A true politics of the person, built on I-Thou relationships, goes far beyond any left-right dichotomy. A sense of relationship is the animating force behind all compassionate politics, while extremisms are always rooted in a breakdown of that relationship. When we fail to recognize and participate in the dignity of other people, then, all too often, our politics lead to war and oppression.
The brutal violence we saw from Hamas on October 7, when 1,200 people were killed and another 240 were kidnapped, revealed a complete disregard for personal dignity. No I-Thou relationship was visible in the devastating photos and videos from those communities. Meanwhile, the scenes from Gaza were equally shocking, with 13,000 people killed by Israeli forces, including 5,000 children (as of this writing). Any heart alive with empathy cannot help but weep and yearn for justice.

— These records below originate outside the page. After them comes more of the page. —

-- ==== Sys2Proof/Machine/Lz77.lean ====
section
/-! DEFINITION. The LZ77 codec: LZ.ENC and LZ.DEC (42_lz77.md). -/

namespace Sys2Proof.Machine

/-! ## The encoder -/

/-- The loop of `match_len` with `m` bytes matched and at most `left` more to try (42_lz77.md R142). -/
def extendMatch (inp : List Byte) (pos i : Nat) : Nat → Nat → Nat
  | 0, m => m
  | left + 1, m =>
    if pos + m < inp.length ∧ i + m < pos ∧ inp[i + m]? = inp[pos + m]? then extendMatch inp pos i left (m + 1)
    else m

/-- `match_len(in, pos, i)` (42_lz77.md R142). -/
def matchLen (inp : List Byte) (pos i : Nat) : Nat := extendMatch inp pos i lookahead 0

/-- `best_len` and `best_off` (42_lz77.md R143). -/
structure Match where
  len : Nat
  off : Nat
  deriving DecidableEq, Repr

/-- One candidate of `best_match`: it replaces the best only if strictly longer (42_lz77.md R143). -/
def considerCandidate (inp : List Byte) (pos : Nat) (best : Match) (i : Nat) : Match :=
  if best.len < matchLen inp pos i then { len := matchLen inp pos i, off := pos - i } else best

/-- The candidate positions `max(0, pos - W)` to `pos - 1`, ascending (42_lz77.md R141). -/
def candidates (pos : Nat) : List Nat := List.range' (pos - windowSize) (pos - (pos - windowSize))

/-- `best_match(in, pos)` (42_lz77.md R143). -/
def bestMatch (inp : List Byte) (pos : Nat) : Match :=
  (candidates pos).foldl (considerCandidate inp pos) { len := 0, off := 0 }

/-- `emit_backref(off, len)` (42_lz77.md R145): the offset big-endian, the length, the fill byte. -/
def backrefToken (off len : Nat) : List Byte :=
  [BitVec.ofNat 8 (off / 256), BitVec.ofNat 8 off, BitVec.ofNat 8 len, lzFill]

/-- `emit_literal(v)` (42_lz77.md R145). -/
def literalToken (v : Byte) : List Byte := [0x00#8, 0x00#8, 0x00#8, v]

/-- The loop of `lz_encode` from `pos`, for at most `fuel` tokens (42_lz77.md R146). -/
def lzEncodeFrom (inp : List Byte) : Nat → Nat → List Byte
  | 0, _ => []
  | fuel + 1, pos =>
    match inp[pos]? with
    | none => []
    | some v =>
      if minMatch ≤ (bestMatch inp pos).len then
        backrefToken (bestMatch inp pos).off (bestMatch inp pos).len ++ lzEncodeFrom inp fuel (pos + (bestMatch inp pos).len)
      else literalToken v ++ lzEncodeFrom inp fuel (pos + 1)

/-- The output of `lz_encode(in)` (42_lz77.md R146); each token advances `pos`, so `len(in)` tokens are enough. -/
def lzEncode (inp : List Byte) : List Byte := lzEncodeFrom inp inp.length 0

/-! ## The decoder -/

/-- The copy of a back-reference: `left` more bytes, the next from index `start + j` of the output as it stands, a byte at a
time; an index at or past the output is skipped (42_lz77.md R154, R155). -/
def copyBytes (start : Nat) : Nat → Nat → List Byte → List Byte
  | 0, _, out => out
  | left + 1, j, out =>
    match out[start + j]? with
    | some b => copyBytes start left (j + 1) (out ++ [b])
    | none => copyBytes start left (j + 1) out

/-- The offset of a token, big-endian (30_encoding.md R91). -/
def tokenOffset (hi lo : Byte) : Nat := hi.toNat * 256 + lo.toNat

/-- What `lz_decode` has done: its output, and whether it stopped with CORRUPT_STREAM. -/
structure Decoded where
  out     : List Byte
  corrupt : Bool
  deriving DecidableEq, Repr

/-- `lz_decode` from a token boundary with output `out` so far (42_lz77.md R150). -/
def lzDecodeFrom (out : List Byte) : List Byte → Decoded
  | hi :: lo :: len :: lit :: rest =>
    if tokenOffset hi lo = 0 ∧ len.toNat = 0 then lzDecodeFrom (out ++ [lit]) rest
    else if out.length < tokenOffset hi lo then { out := out, corrupt := true }
    else lzDecodeFrom (copyBytes (out.length - tokenOffset hi lo) len.toNat 0 out) rest
  | _ => { out := out, corrupt := false }

/-- `lz_decode(in)` (42_lz77.md R150). -/
def lzDecode (inp : List Byte) : Decoded := lzDecodeFrom [] inp

/-- The `trunc` that `lz_decode(in)` returns (42_lz77.md R150). -/
def lzTrunc (inp : List Byte) : Bool := decide (inp.length % 4 ≠ 0)

/-! ## The commands -/

/-- What LZ.ENC computes (42_lz77.md R147). -/
def lzEncEffect (inp : List Byte) : Effect :=
  { full := lzEncode inp, code := .none, trunc := false, result := 0#32, sample := 0#32 }

/-- What LZ.DEC computes (42_lz77.md R157). -/
def lzDecEffect (inp : List Byte) : Effect :=
  { full := (lzDecode inp).out
    code := if (lzDecode inp).corrupt then .corruptStream else .none
    trunc := lzTrunc inp
    result := 0#32
    sample := 0#32 }

/-- LZ.ENC (42_lz77.md R147). -/
def execLzEnc (s : State) : Host.Outcome State Fault Refusal :=
  runCommand (commandRanges s .lzEnc) lzEncEffect s

/-- LZ.DEC (42_lz77.md R157). -/
def execLzDec (s : State) : Host.Outcome State Fault Refusal :=
  runCommand (commandRanges s .lzDec) lzDecEffect s

end Sys2Proof.Machine
end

Shortly after the attacks, the Slovenian philosopher Slavoj Zizek said something that resonated with me. After condemning without reservation the violence of Hamas, he said, “Israel has the right to respond . . . but how it does so concerns us all.” The great tragedy of war isn’t that there are winners and losers, but that a sense of our common humanity is lost in the process. The reality that lives are lost in war is a tragedy, but an even greater tragedy is that some lives are seen as more valuable or meaningful than others. Death becomes just a number, a statistic on an unfolding Wikipedia page to be debated or denied. The lack of an I-Thou relationship numbs us to the reality of human pain.
A couple of weeks ago, I spoke with our tour guide Samir. He told me he no longer takes pilgrims to Hebron. The risks of being there are too much for him, and he would rather never see the city ever again. Moreover, he’s telling his son to begin plans to leave Palestine. Samir wants his son to find a new life somewhere else, because life in Bethlehem and the West Bank lacks human dignity.
I listened sadly as Samir said he wanted his son to leave and never return, while simultaneously saying he himself could never leave. Palestine is his home, the home of his ancestors, and he will die there before abandoning it. His interiority is still impressive to me, twelve years after my visit to the Holy Land. I hope I can live up to what I have learned from him.